:: Required action ::
The lines to copy from the data below are those that hold the string "omega".

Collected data
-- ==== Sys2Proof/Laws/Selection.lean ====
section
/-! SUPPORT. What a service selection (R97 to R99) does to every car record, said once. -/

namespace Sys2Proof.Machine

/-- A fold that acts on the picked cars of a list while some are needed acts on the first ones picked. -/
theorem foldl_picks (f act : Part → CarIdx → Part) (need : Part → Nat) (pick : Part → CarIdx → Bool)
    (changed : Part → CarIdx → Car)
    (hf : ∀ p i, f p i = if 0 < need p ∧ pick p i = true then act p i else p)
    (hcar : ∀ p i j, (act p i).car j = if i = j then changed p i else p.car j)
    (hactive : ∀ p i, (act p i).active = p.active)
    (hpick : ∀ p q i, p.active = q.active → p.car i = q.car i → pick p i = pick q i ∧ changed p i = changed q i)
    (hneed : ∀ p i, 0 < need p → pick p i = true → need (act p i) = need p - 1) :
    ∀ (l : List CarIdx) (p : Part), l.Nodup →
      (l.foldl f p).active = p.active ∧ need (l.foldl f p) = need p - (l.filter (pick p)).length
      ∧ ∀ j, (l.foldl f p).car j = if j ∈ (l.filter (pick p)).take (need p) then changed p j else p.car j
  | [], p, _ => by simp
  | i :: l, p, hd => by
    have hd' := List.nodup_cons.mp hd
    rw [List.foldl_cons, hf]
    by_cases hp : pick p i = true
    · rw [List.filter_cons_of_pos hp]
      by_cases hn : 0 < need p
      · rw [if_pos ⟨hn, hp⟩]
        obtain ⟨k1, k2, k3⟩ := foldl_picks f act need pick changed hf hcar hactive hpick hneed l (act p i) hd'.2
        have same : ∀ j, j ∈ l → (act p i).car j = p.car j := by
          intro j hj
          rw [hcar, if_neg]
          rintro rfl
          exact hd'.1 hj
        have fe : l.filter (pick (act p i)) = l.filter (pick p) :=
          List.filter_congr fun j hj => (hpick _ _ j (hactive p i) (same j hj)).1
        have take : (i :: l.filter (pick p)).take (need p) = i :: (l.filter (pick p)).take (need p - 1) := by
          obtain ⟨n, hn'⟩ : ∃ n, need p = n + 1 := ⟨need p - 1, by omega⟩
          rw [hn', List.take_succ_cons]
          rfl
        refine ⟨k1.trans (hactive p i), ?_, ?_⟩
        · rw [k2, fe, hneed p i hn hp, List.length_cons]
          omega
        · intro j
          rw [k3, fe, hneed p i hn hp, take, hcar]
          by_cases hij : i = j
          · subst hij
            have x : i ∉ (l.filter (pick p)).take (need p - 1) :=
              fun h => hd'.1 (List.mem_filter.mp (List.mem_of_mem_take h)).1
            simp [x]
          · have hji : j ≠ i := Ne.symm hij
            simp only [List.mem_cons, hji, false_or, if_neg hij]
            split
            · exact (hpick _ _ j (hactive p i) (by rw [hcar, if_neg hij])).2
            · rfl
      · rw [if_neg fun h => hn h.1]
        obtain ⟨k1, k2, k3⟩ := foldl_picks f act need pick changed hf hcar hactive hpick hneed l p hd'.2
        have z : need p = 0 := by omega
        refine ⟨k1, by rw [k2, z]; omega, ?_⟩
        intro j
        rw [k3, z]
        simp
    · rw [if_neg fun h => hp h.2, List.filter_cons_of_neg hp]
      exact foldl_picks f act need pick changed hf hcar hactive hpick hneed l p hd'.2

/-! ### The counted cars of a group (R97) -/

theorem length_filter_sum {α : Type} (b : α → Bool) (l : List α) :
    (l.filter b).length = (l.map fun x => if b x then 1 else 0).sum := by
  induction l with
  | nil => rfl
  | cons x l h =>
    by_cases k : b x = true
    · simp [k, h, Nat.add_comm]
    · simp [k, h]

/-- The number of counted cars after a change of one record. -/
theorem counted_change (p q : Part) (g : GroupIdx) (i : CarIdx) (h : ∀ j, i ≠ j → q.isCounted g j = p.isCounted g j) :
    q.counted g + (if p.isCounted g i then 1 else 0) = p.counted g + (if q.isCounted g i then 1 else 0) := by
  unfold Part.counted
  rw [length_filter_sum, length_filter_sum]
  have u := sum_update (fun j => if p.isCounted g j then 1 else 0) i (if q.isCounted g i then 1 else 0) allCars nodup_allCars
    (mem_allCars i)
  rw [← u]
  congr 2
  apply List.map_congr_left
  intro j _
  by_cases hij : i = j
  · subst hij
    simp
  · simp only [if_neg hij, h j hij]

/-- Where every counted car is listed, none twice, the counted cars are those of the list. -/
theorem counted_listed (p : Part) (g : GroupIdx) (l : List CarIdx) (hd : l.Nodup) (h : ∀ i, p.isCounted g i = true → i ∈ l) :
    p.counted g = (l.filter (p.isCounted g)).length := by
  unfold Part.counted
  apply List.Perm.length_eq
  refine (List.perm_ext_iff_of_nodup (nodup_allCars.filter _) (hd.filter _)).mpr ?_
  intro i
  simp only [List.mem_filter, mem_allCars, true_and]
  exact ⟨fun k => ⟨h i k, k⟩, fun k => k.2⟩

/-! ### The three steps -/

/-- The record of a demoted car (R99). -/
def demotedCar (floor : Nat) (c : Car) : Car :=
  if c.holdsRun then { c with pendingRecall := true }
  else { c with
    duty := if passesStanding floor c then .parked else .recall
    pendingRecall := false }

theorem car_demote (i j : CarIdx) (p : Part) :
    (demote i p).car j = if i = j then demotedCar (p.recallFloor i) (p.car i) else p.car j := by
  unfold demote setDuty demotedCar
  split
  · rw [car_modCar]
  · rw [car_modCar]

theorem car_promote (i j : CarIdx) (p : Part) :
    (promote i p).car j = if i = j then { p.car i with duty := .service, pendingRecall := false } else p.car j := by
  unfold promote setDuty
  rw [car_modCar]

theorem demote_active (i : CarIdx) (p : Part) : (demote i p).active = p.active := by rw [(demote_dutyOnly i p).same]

:: Task answer ::
          obtain ⟨n, hn'⟩ : ∃ n, need p = n + 1 := ⟨need p - 1, by omega⟩
          omega
        have z : need p = 0 := by omega
        refine ⟨k1, by rw [k2, z]; omega, ?_⟩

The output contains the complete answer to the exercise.